Nodes

This document describes the detailed interfaces for Pipeline nodes so that a user may know what to expect. It also documents some of the available nodes implemented as part of the core library.

… tbd … (for now see the DeveloperSpec)

DataSource

DataSource nodes interface with remote geospatial data sources (i.e. raster images, DAP servers, numpy arrays) and define how to retrieve data from these remote sources using PODPAC coordinates. PODPAC defines common generic DataSource nodes (i.e. Array, PyDAP), but advanced users can define their own DataSource nodes by defining the methods to retrieve data (get_data(coordinates, index)) and the method to define the native_coordinates property (get_native_coordinates()).

Key properties of DataSource nodes include:

  • source: The location of the source data. Depending on the child node this can be a filepath, numpy array, or server URL).
  • native_coordinates: The PODPAC coordinates of the data in source
  • interpolation: Definition of the interpolation method to use with the data source.
  • nan_vals: List of values from source data that should be interpreted as ‘no data’ or ‘nans’.

To evaluate data at arbitrary PODPAC coordinates, users can input coordinates to the eval method of the DataSource node. The DataSource eval process consists of the following steps:

  1. Verify native coordinates support the dimensions of the requested coordinates
  2. Remove extra dimensions from the requested coordinates
  3. Intersect the requested coordinates with the native coordinates
  4. Further down-select the necessary native coordinates if the requested coordinates are sparser than the native coordinates.
  5. Retrieve data from the data source (get_data) at the subset of native coordinates
  6. Interpolate the retrieved data to the locations of the requested coordinates

Interpolation

The DataSource interpolation property defines how to handle interpolation of coordinates and data within the DataSource node. Based on a string or dictionary definition, the DataSource instantiates an Interpolation class that orchestrates the selection and use of different interpolators depending on the native and input coordinates. PODPAC natively supports an array of interpolator methods covering a wide range of use cases. Users can also write their own Interpolator class to use for specific nodes. Under the hood, PODPAC leverages interpolation methods from xarray, scipy, and rasterio to do some of the heavy lifting.

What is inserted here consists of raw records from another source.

-- ==== Sys2Proof/Tests/Slice0.lean ====
section
/-! SUPPORT. Tests. Expected results come from the spec's worked examples and vectors (95_test_vectors.md; sections 1, 2.1
to 2.7) and from the encodings of 30_encoding.md written out by hand. Then, for every statement of the obligations that
has hypotheses, a witness: a concrete state and operands that meet them, at boundary values where it has several clauses. -/

namespace Sys2Proof.Tests

open Sys2Proof.Machine Sys2Proof.Statements

/-! ### Well-formedness: each check refuses an ill-formed term -/

theorem test_shape_refuses_missing_operand : Record.wellFormed ⟨.add, .absent⟩ = false := by decide
theorem test_shape_refuses_literal_for_register : Record.wellFormed ⟨.inc, .lit 3⟩ = false := by decide
theorem test_shape_refuses_operand_on_none : Record.wellFormed ⟨.halt, .lit 0⟩ = false := by decide
theorem test_index_refuses_8 : Record.indexOk ⟨.add, .reg 8⟩ = false := by decide
theorem test_index_refuses_minus_1 : Record.indexOk ⟨.add, .reg (-1)⟩ = false := by decide
theorem test_wellFormed_accepts : Record.wellFormed ⟨.add, .reg 7⟩ = true := by decide
theorem test_instr_wellFormed : Instr.wellFormed (.swp 7) = true := by decide
theorem test_program_length_refuses_2_63 : programLengthOk 9223372036854775808 = false := by decide
theorem test_program_length_accepts_max : programLengthOk 9223372036854775807 = true := by decide

/-! ### Decoding: every constructor, its word written out from R62 to R64 (opcode byte, then the 64-bit operand) -/

theorem test_decode_read : decodeWord 0x000000000000000000 = .ok (.read) := by decide
theorem test_decode_write : decodeWord 0x010000000000000000 = .ok (.write) := by decide
theorem test_decode_load : decodeWord 0x02FFFFFFFFFFFFFFFB = .ok (.load (-5)) := by decide
theorem test_decode_store : decodeWord 0x038000000000000000 = .ok (.store 0x8000000000000000) := by decide
theorem test_decode_rload : decodeWord 0x040000000000000007 = .ok (.rload 7) := by decide
theorem test_decode_rstore : decodeWord 0x050000000000000002 = .ok (.rstore 2) := by decide
theorem test_decode_add : decodeWord 0x060000000000000000 = .ok (.add 0) := by decide
theorem test_decode_sub : decodeWord 0x070000000000000001 = .ok (.sub 1) := by decide
theorem test_decode_swp : decodeWord 0x080000000000000003 = .ok (.swp 3) := by decide
theorem test_decode_rst : decodeWord 0x090000000000000004 = .ok (.rst 4) := by decide
theorem test_decode_inc : decodeWord 0x0A0000000000000005 = .ok (.inc 5) := by decide
theorem test_decode_dec : decodeWord 0x0B0000000000000006 = .ok (.dec 6) := by decide
theorem test_decode_shl : decodeWord 0x0C0000000000000001 = .ok (.shl 1) := by decide
theorem test_decode_shr : decodeWord 0x0D0000000000000007 = .ok (.shr 7) := by decide
theorem test_decode_jump : decodeWord 0x0E7FFFFFFFFFFFFFFF = .ok (.jump 0x7FFFFFFFFFFFFFFF) := by decide
theorem test_decode_jpos : decodeWord 0x0F0000000000000003 = .ok (.jpos 3) := by decide
theorem test_decode_jzero : decodeWord 0x10000000000000000E = .ok (.jzero 14) := by decide
theorem test_decode_call : decodeWord 0x11000000000000000C = .ok (.call 12) := by decide
theorem test_decode_rtrn : decodeWord 0x120000000000000000 = .ok (.rtrn) := by decide
theorem test_decode_halt : decodeWord 0x130000000000000000 = .ok (.halt) := by decide

theorem test_illegal_register_8 : decodeWord 0x060000000000000008 = .illegal .registerOutOfRange := by decide
theorem test_illegal_register_high_bit : decodeWord 0x098000000000000001 = .illegal .registerOutOfRange := by decide
theorem test_illegal_halt_operand : decodeWord 0x130000000000000001 = .illegal .operandNotZero := by decide
theorem test_illegal_opcode_14 : decodeWord 0x140000000000000000 = .illegal .reservedOpcode := by decide
theorem test_illegal_opcode_FF : decodeWord 0xFFFFFFFFFFFFFFFFFF = .illegal .reservedOpcode := by decide
theorem test_record_register_8 : Record.decode ⟨.add, .reg 8⟩ = .illegal .registerOutOfRange := by decide
theorem test_bytes_store_5 :
    decodeBytes [0x03, 0, 0, 0, 0, 0, 0, 0, 5, 0xAA] = .ok (.store 5, [0xAA]) := by decide
theorem test_bytes_truncated : decodeBytes [0x13, 0, 0, 0, 0, 0, 0, 0] = .error .truncated := by decide
theorem test_table_word_jump : decodeTableWord 72 0x0EFFFFFFFFFFFFFFFF = some (.jump (-1)) := by decide
theorem test_table_word_short : decodeTableWord 8 0 = some .read := by decide

/-! ### Small states

The vectors of 95_test_vectors.md take N = 10 and p0 = 2. -/

/-- A register file with four given registers. -/
def regs (a b c d : Word) : Vector Word 8 := #v[a, b, c, d, 0, 0, 0, 0]

/-- N = 10, pc = 2, queue mode with INPUT = [3, 4], fault mode. -/
def at2 (x : Vector Word 8) : State :=
  { State.resetWith (List.replicate 10 (.word 0x130000000000000000)) [3, 4] x (Params.default .queue) with pc := 2 }

/-- The same with one instruction word at index 2. -/
def running (w : IWord) (x : Vector Word 8) : State :=
  { at2 x with prog := (at2 x).prog.set 2 (.word w) }

/-- The same in mode wrap. -/
def wrapping (s : State) : State := { s with par := { s.par with overflowMode := .wrap } }

/-- The same in mock_zero mode, the StepDriver's. -/
def mocked (s : State) : State := { s with par := { s.par with inputMode := .mockZero } }

/-- The same with the compute counter at `c`. -/
def costing (c : BitVec 64) (s : State) : State := { s with cost := ⟨c, 0⟩ }

/-- The state after, where there is one. -/
def after (o : Host.Outcome State Fault Refusal) : Option State :=
  match o with
  | .next s => some s
  | _ => none

/-- r0, pc, compute, io and trap after: what most vectors of the spec list. -/
def seen (o : Host.Outcome State Fault Refusal) : Option (Word × Word × Nat × Nat × Option TrapRecord) :=
  (after o).map fun t => (t.reg 0, t.pc, t.cost.compute.toNat, t.cost.io.toNat, t.trap)

/-- One register after. -/
def regAfter (o : Host.Outcome State Fault Refusal) (k : Reg) : Option Word := (after o).map fun t => t.reg k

Definition of the interpolation method on a DataSource node may either be a string:

node.interpolation = 'nearest'  # nearest neighbor interpolation

or a dictionary that supplies extra parameters:

node.interpolation = {
    'method': 'nearest',
    'params': {
        'spatial_tolerance': 1.1
    }
}

For the most advanced users, the interpolation definition supports defining different interpolation methods for different dimensions:

node.interpolation = {
    ('lat', 'lon'): 'bilinear', 
    'time': 'nearest'
}

When a DataSource node is created, the interpolation manager selects a list of applicable Interpolator classes to apply to each set of defined dimensions. When a DataSource node is being evaluated, the interpolation manager chooses the first interpolator that is capable of handling the dimensions defined in the requested coordinates and the native coordinates using the can_interpolate method. After selecting an interpolator for all sets of dimensions, the manager sequentially interpolates data for each set of dimensions using the interpolate method.

Compositor

… tbd …

Algorithm

… tbd …

Extending Podpac with Custom Nodes

In addition to the core data sources and algorithms, you may need to write your own node to handle unique data sources or additional data processing. You can do this by subclassing a core podpac node and extending it for your needs. The DataSource node in particular is designed to be extended for new sources of data.

Example

An example of creating a simple array-based datasource can be found in the array-data-source notebook.

Tagging attributes

Node attributes are defined when instantiating the node. For each attribute, the class definition should include a traitlets attribute that is tagged as an attr, and you can optionally include a default value.

class MyDataSource(DataSource):
    my_attr1 = tl.Float(allow_none=False).tag(attr=True)
    my_attr2 = tl.Float(default_value=0.1).tag(attr=True)

    ...

You will be able to set attrs when instantiating the node:

node = MyDataSource(my_attr1=0.3, my_attr2=0.5)
output = node.execute(coords)

You will also be able to set these tagged attrs in pipelines.